Task to carry out |
The entries that follow include a run beginning at the line with "opc := 0x0B, addr" and ending at the line with "be value =>"; restate that run word for word and leave the rest out.

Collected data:
##############################

-- ==== Sys2Proof/Decode.lean ====
section
/-! DEFINITION. The command encoding of spec/30_encoding.md: the fields of a command word (R50), the decoder, total
on all words and refusing by name (R51 to R54, R58), the encoder, and the opcode table's match and mask rows. -/

namespace Sys2Proof

/-- The fields of a command word (R50); `rs` is the bit `CMD[15]`. -/
structure Fields where
  opc  : BitVec 8
  addr : DevAddr
  rs   : BitVec 1
  a    : BitVec 8
  b    : BitVec 8
  w    : BitVec 32
deriving DecidableEq, Repr

/-- R50: `OPC = CMD[7:0]`, `ADDR = CMD[14:8]`, `RS = CMD[15]`, `A = CMD[23:16]`, `B = CMD[31:24]`, `W = CMD[63:32]`. -/
def Fields.ofWord (c : Command) : Fields where
  opc  := c.extractLsb' 0 8
  addr := c.extractLsb' 8 Config.ADDRW
  rs   := c.extractLsb' 15 1
  a    := c.extractLsb' 16 8
  b    := c.extractLsb' 24 8
  w    := c.extractLsb' 32 32

/-- The word with the given fields, each at its position of R50. -/
def Fields.toWord (f : Fields) : Command :=
  f.opc.setWidth Config.CMDW ||| f.addr.setWidth Config.CMDW <<< 8 ||| f.rs.setWidth Config.CMDW <<< 15 ||| f.a.setWidth Config.CMDW <<< 16 |||
    f.b.setWidth Config.CMDW <<< 24 ||| f.w.setWidth Config.CMDW <<< 32

/-- Why a word is `ILLEGAL` (R58); the number is the condition's number in that rule. -/
inductive Illegal where
  /-- 1: `OPC = 0x00` or `OPC >= 0x10` -/
  | reservedOpcode
  /-- 2: a bit that R52 marks reserved for the command's format is 1 -/
  | reservedBit
  /-- 3: `WRS` with `N = 0` or `N > 4` -/
  | payloadLength
  /-- 3: `WRS` with a non-zero payload byte at index `>= N` -/
  | unusedPayload
  /-- 4: `RDS` or `RRD` with `LEN = 0` or `LEN > 8` -/
  | readLength
  /-- 5: `RDP` with `OVR_EN = 0` and `W[7:0] != 0` -/
  | overrideDisabled
  /-- 6: `SCS` with `SZ = 3` -/
  | scratchSize
  /-- 6: `SCS` with `OFF + n > 4` -/
  | scratchRange
deriving DecidableEq, Repr

/-- R55: the range mode of `MODE = A[1:0]`. -/
def Mode.ofCode (m : BitVec 2) : Mode :=
  match m.toNat with
  | 0 => .A
  | 1 => .B
  | 2 => .C
  | _ => .D

/-- R55: the code of a range mode. -/
def Mode.code : Mode → BitVec 2
  | .A => 0
  | .B => 1
  | .C => 2
  | .D => 3

/-- R56: the size of `SZ = A[3:2]`; `SZ = 3` is reserved. -/
def ScsSize.ofCode (sz : BitVec 2) : Option ScsSize :=
  match sz.toNat with
  | 0 => some .one
  | 1 => some .two
  | 2 => some .four
  | _ => none

/-- R56: the code of a size. -/
def ScsSize.code : ScsSize → BitVec 2
  | .one => 0
  | .two => 1
  | .four => 2

/-- R54: `[W[7:0], W[15:8], W[23:16], W[31:24]]` cut to its first `n` bytes. -/
def payloadOf (n : Nat) (w : BitVec 32) : List Byte :=
  [w.extractLsb' 0 8, w.extractLsb' 8 8, w.extractLsb' 16 8, w.extractLsb' 24 8].take n

/-- R52, format X: byte `i` of the transfer is `W[8i+7:8i]`. -/
def payloadWord : List Byte → BitVec 32
  | [] => 0
  | b :: bs => b.setWidth 32 ||| (payloadWord bs <<< 8)

/-- R52, format M: `W[15:0] = LO`, `W[31:16] = HI`. -/
def bandWord (lo hi : Band) : BitVec 32 := lo.setWidth 32 ||| hi.setWidth 32 <<< Config.BANDW

/-- Formats Z and I of R52 have every bit of `ADDR`, `RS`, `B` and `W` reserved. -/
def Fields.decodeInit (f : Fields) : Except Illegal Instr :=
  if f.addr = 0 ∧ f.rs = 0 ∧ f.a &&& 0xFE = 0 ∧ f.b = 0 ∧ f.w = 0 then .ok (.init (f.a.getLsbD 0))
  else .error .reservedBit

/-- Format Z: every bit but `OPC` is reserved. -/
def Fields.decodeZ (f : Fields) (i : Instr) : Except Illegal Instr :=
  if f.addr = 0 ∧ f.rs = 0 ∧ f.a = 0 ∧ f.b = 0 ∧ f.w = 0 then .ok i else .error .reservedBit

/-- Format D: every bit but `OPC` and `ADDR` is reserved. -/
def Fields.decodeD (f : Fields) (i : DevAddr → Instr) : Except Illegal Instr :=
  if f.rs = 0 ∧ f.a = 0 ∧ f.b = 0 ∧ f.w = 0 then .ok (i f.addr) else .error .reservedBit

/-- Format X, `WRS`: `A = N`, legal 1..4; `B` and the payload bytes at index `>= N` are reserved. -/
def Fields.decodeWrs (f : Fields) : Except Illegal Instr :=
  if f.b ≠ 0 then .error .reservedBit
  else if f.a.toNat = 0 ∨ Config.MAXWR < f.a.toNat then .error .payloadLength
  else if f.w >>> (8 * f.a.toNat) ≠ 0 then .error .unusedPayload
  else .ok (.wrs f.addr (payloadOf f.a.toNat f.w) (decide (f.rs = 1)))

/-- Format X, `RDS`: `A = LEN`, legal 1..8; `B` and `W` are reserved. -/
def Fields.decodeRds (f : Fields) : Except Illegal Instr :=
  if f.b ≠ 0 ∨ f.w ≠ 0 then .error .reservedBit
  else if f.a.toNat = 0 ∨ Config.MAXRD < f.a.toNat then .error .readLength
  else .ok (.rds f.addr f.a.toNat (decide (f.rs = 1)))

/-- Format R, `RRD`: `A = LEN`, legal 1..8; `B = REG`; `RS` and `W` are reserved. -/
def Fields.decodeRrd (f : Fields) : Except Illegal Instr :=
  if f.rs ≠ 0 ∨ f.w ≠ 0 then .error .reservedBit
  else if f.a.toNat = 0 ∨ Config.MAXRD < f.a.toNat then .error .readLength
  else .ok (.rrd f.addr f.b f.a.toNat)

/-- Format R, `RWR`: `B = REG`, `W[7:0] = VALUE`; `RS`, `A` and `W[31:8]` are reserved. -/
def Fields.decodeRwr (f : Fields) : Except Illegal Instr :=
  if f.rs = 0 ∧ f.a = 0 ∧ f.w &&& 0xFFFFFF00 = 0 then .ok (.rwr f.addr f.b (f.w.extractLsb' 0 8))
  else .error .reservedBit

/-- Format M: `A[1:0] = MODE`, `W[15:0] = LO`, `W[31:16] = HI`; `RS`, `A[7:2]` and `B` are reserved. -/
def Fields.decodeM (f : Fields) (i : DevAddr → Mode → Band → Band → Instr) : Except Illegal Instr :=
  if f.rs = 0 ∧ f.a &&& 0xFC = 0 ∧ f.b = 0 then
    .ok (i f.addr (Mode.ofCode (f.a.extractLsb' 0 2)) (f.w.extractLsb' 0 Config.BANDW)
      (f.w.extractLsb' Config.BANDW Config.BANDW))
  else .error .reservedBit

/-- Format P: `A[0] = OVR_EN`, `W[7:0] = OVR` (which must be 0 when `OVR_EN = 0`); `RS`, `A[7:1]`, `B` and `W[31:8]`
are reserved. -/
def Fields.decodeRdp (f : Fields) : Except Illegal Instr :=
  if f.rs ≠ 0 ∨ f.a &&& 0xFE ≠ 0 ∨ f.b ≠ 0 ∨ f.w &&& 0xFFFFFF00 ≠ 0 then .error .reservedBit
  else if f.a = 1 then .ok (.rdp f.addr (some (f.w.extractLsb' 0 8)))
  else if f.w.extractLsb' 0 8 ≠ 0 then .error .overrideDisabled
  else .ok (.rdp f.addr none)

/-- Format S: `A[1:0] = OFF`, `A[3:2] = SZ`, `A[4] = BE`, `W = VALUE32`; `ADDR`, `RS`, `A[7:5]` and `B` are reserved. -/
def Fields.decodeScs (f : Fields) : Except Illegal Instr :=
  if f.addr ≠ 0 ∨ f.rs ≠ 0 ∨ f.a &&& 0xE0 ≠ 0 ∨ f.b ≠ 0 then .error .reservedBit
  else
    match ScsSize.ofCode (f.a.extractLsb' 2 2) with
    | none => .error .scratchSize
    | some size =>
      if Config.SCRN < (f.a.extractLsb' 0 2).toNat + size.bytes then .error .scratchRange
      else .ok (.scs (f.a.extractLsb' 0 2).toFin size (f.a.getLsbD 4) f.w)

/-- R51: `OPC` selects the command. -/
def Fields.decode (f : Fields) : Except Illegal Instr :=
  match f.opc.toNat with
  | 0x01 => f.decodeInit
  | 0x02 => f.decodeZ .gerr
  | 0x03 => f.decodeWrs
  | 0x04 => f.decodeRds
  | 0x05 => f.decodeRrd
  | 0x06 => f.decodeRwr
  | 0x07 => f.decodeM .rdh
  | 0x08 => f.decodeM .rdv
  | 0x09 => f.decodeM .rda
  | 0x0A => f.decodeD .btp
  | 0x0B => f.decodeD .btw
  | 0x0C => f.decodeD .btc
  | 0x0D => f.decodeRdp
  | 0x0E => f.decodeScs
  | 0x0F => f.decodeZ .scg
  | _ => .error .reservedOpcode

/-- The command a word spells, or why it spells none (R58). -/
def decode (c : Command) : Except Illegal Instr := (Fields.ofWord c).decode

/-- The command of the opcode-table word `w`: a command is exactly 64 bits (R60), so the word is `w` itself, bits
above `nbits` being zero. -/
def decodeTableWord (nbits w : Nat) : Option Instr :=
  match decode (BitVec.ofNat Config.CMDW (w % 2 ^ nbits)) with
  | .ok i => some i
  | .error _ => none

/-- R51: the opcode of a command. -/
def Instr.opcode : Instr → BitVec 8
  | .init _ => 0x01
  | .gerr => 0x02
  | .wrs _ _ _ => 0x03
  | .rds _ _ _ => 0x04
  | .rrd _ _ _ => 0x05
  | .rwr _ _ _ => 0x06
  | .rdh _ _ _ _ => 0x07
  | .rdv _ _ _ _ => 0x08
  | .rda _ _ _ _ => 0x09
  | .btp _ => 0x0A
  | .btw _ => 0x0B
  | .btc _ => 0x0C
  | .rdp _ _ => 0x0D
  | .scs _ _ _ _ => 0x0E
  | .scg => 0x0F

/-- R52: the fields a command is written with; every bit not listed there is 0. -/
def Instr.fields : Instr → Fields
  | .init check => { opc := 0x01, addr := 0, rs := 0, a := (BitVec.ofBool check).setWidth 8, b := 0, w := 0 }
  | .gerr => { opc := 0x02, addr := 0, rs := 0, a := 0, b := 0, w := 0 }
  | .wrs addr payload rs =>
    { opc := 0x03, addr := addr, rs := BitVec.ofBool rs, a := BitVec.ofNat 8 payload.length, b := 0, w := payloadWord payload }
  | .rds addr len rs => { opc := 0x04, addr := addr, rs := BitVec.ofBool rs, a := BitVec.ofNat 8 len, b := 0, w := 0 }
  | .rrd addr reg len => { opc := 0x05, addr := addr, rs := 0, a := BitVec.ofNat 8 len, b := reg, w := 0 }
  | .rwr addr reg value => { opc := 0x06, addr := addr, rs := 0, a := 0, b := reg, w := value.setWidth 32 }
  | .rdh addr mode lo hi => { opc := 0x07, addr := addr, rs := 0, a := mode.code.setWidth 8, b := 0, w := bandWord lo hi }
  | .rdv addr mode lo hi => { opc := 0x08, addr := addr, rs := 0, a := mode.code.setWidth 8, b := 0, w := bandWord lo hi }
  | .rda addr mode lo hi => { opc := 0x09, addr := addr, rs := 0, a := mode.code.setWidth 8, b := 0, w := bandWord lo hi }
  | .btp addr => { opc := 0x0A, addr := addr, rs := 0, a := 0, b := 0, w := 0 }
  | .btw addr => { opc := 0x0B, addr := addr, rs := 0, a := 0, b := 0, w := 0 }
  | .btc addr => { opc := 0x0C, addr := addr, rs := 0, a := 0, b := 0, w := 0 }
  | .rdp addr none => { opc := 0x0D, addr := addr, rs := 0, a := 0, b := 0, w := 0 }
  | .rdp addr (some ovr) => { opc := 0x0D, addr := addr, rs := 0, a := 1, b := 0, w := ovr.setWidth 32 }
  | .scs off size be value =>
    { opc := 0x0E, addr := 0, rs := 0, b := 0, w := value
      a := (BitVec.ofBool be).setWidth 8 <<< 4 ||| size.code.setWidth 8 <<< 2 ||| BitVec.ofNat 8 off.val }
  | .scg => { opc := 0x0F, addr := 0, rs := 0, a := 0, b := 0, w := 0 }

/-- The word of a command (R50, R61). -/
def encode (i : Instr) : Command := i.fields.toWord

/-- One row of spec/opcode_table.json: a word belongs to it when `CMD and mask = pattern` (R58). -/
structure OpcodeRow where
  mnemonic : String
  pattern  : Command
  mask     : Command
deriving DecidableEq, Repr

/-- The rows of spec/opcode_table.json; a mask is `OPC` plus every bit reserved whatever the other fields hold. -/
def opcodeTable : List OpcodeRow := [
  ⟨"INIT", 0x0000000000000001, 0xFFFFFFFFFFFEFFFF⟩,
  ⟨"GERR", 0x0000000000000002, 0xFFFFFFFFFFFFFFFF⟩,
  ⟨"WRS",  0x0000000000000003, 0x00000000FF0000FF⟩,
  ⟨"RDS",  0x0000000000000004, 0xFFFFFFFFFF0000FF⟩,
  ⟨"RRD",  0x0000000000000005, 0xFFFFFFFF000080FF⟩,
  ⟨"RWR",  0x0000000000000006, 0xFFFFFF0000FF80FF⟩,
  ⟨"RDH",  0x0000000000000007, 0x00000000FFFC80FF⟩,
  ⟨"RDV",  0x0000000000000008, 0x00000000FFFC80FF⟩,
  ⟨"RDA",  0x0000000000000009, 0x00000000FFFC80FF⟩,
  ⟨"BTP",  0x000000000000000A, 0xFFFFFFFFFFFF80FF⟩,
  ⟨"BTW",  0x000000000000000B, 0xFFFFFFFFFFFF80FF⟩,
  ⟨"BTC",  0x000000000000000C, 0xFFFFFFFFFFFF80FF⟩,
  ⟨"RDP",  0x000000000000000D, 0xFFFFFF00FFFE80FF⟩,
  ⟨"SCS",  0x000000000000000E, 0x00000000FFE0FFFF⟩,
  ⟨"SCG",  0x000000000000000F, 0xFFFFFFFFFFFFFFFF⟩]

/-- A word belongs to a row of the table. -/
abbrev OpcodeRow.Holds (r : OpcodeRow) (c : Command) : Prop := c &&& r.mask = r.pattern

/-- The constraints of the table's rows: conditions 3 to 6 of R58, read off the bits of the word `c` with opcode
`CMD[7:0]`. -/
abbrev breaksConstraint (c : Command) : Prop :=
  let opc := (c.extractLsb' 0 8).toNat
  let a := c.extractLsb' 16 8
  let w := c.extractLsb' 32 32
  (opc = 0x03 ∧ (a.toNat = 0 ∨ Config.MAXWR < a.toNat)) ∨
  (opc = 0x03 ∧ w.toNat / 2 ^ (8 * a.toNat) ≠ 0) ∨
  ((opc = 0x04 ∨ opc = 0x05) ∧ (a.toNat = 0 ∨ Config.MAXRD < a.toNat)) ∨
  (opc = 0x0D ∧ a.getLsbD 0 = false ∧ w.extractLsb' 0 8 ≠ 0) ∨
  (opc = 0x0E ∧ (a.extractLsb' 2 2).toNat = 3) ∨
  (opc = 0x0E ∧ Config.SCRN < (a.extractLsb' 0 2).toNat + 2 ^ (a.extractLsb' 2 2).toNat)

/-- R58, read off the opcode table and not off the decoder: "A word that matches no row, or matches a row and breaks
one of its constraints, is `ILLEGAL`." -/
abbrev IllegalWord (c : Command) : Prop :=
  (∀ r ∈ opcodeTable, ¬ r.Holds c) ∨ breaksConstraint c

end Sys2Proof
end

##############################

Solved exercise |
  | .btw addr => { opc := 0x0B, addr := addr, rs := 0, a := 0, b := 0, w := 0 }
  | .btc addr => { opc := 0x0C, addr := addr, rs := 0, a := 0, b := 0, w := 0 }
  | .rdp addr none => { opc := 0x0D, addr := addr, rs := 0, a := 0, b := 0, w := 0 }
  | .rdp addr (some ovr) => { opc := 0x0D, addr := addr, rs := 0, a := 1, b := 0, w := ovr.setWidth 32 }
  | .scs off size be value =>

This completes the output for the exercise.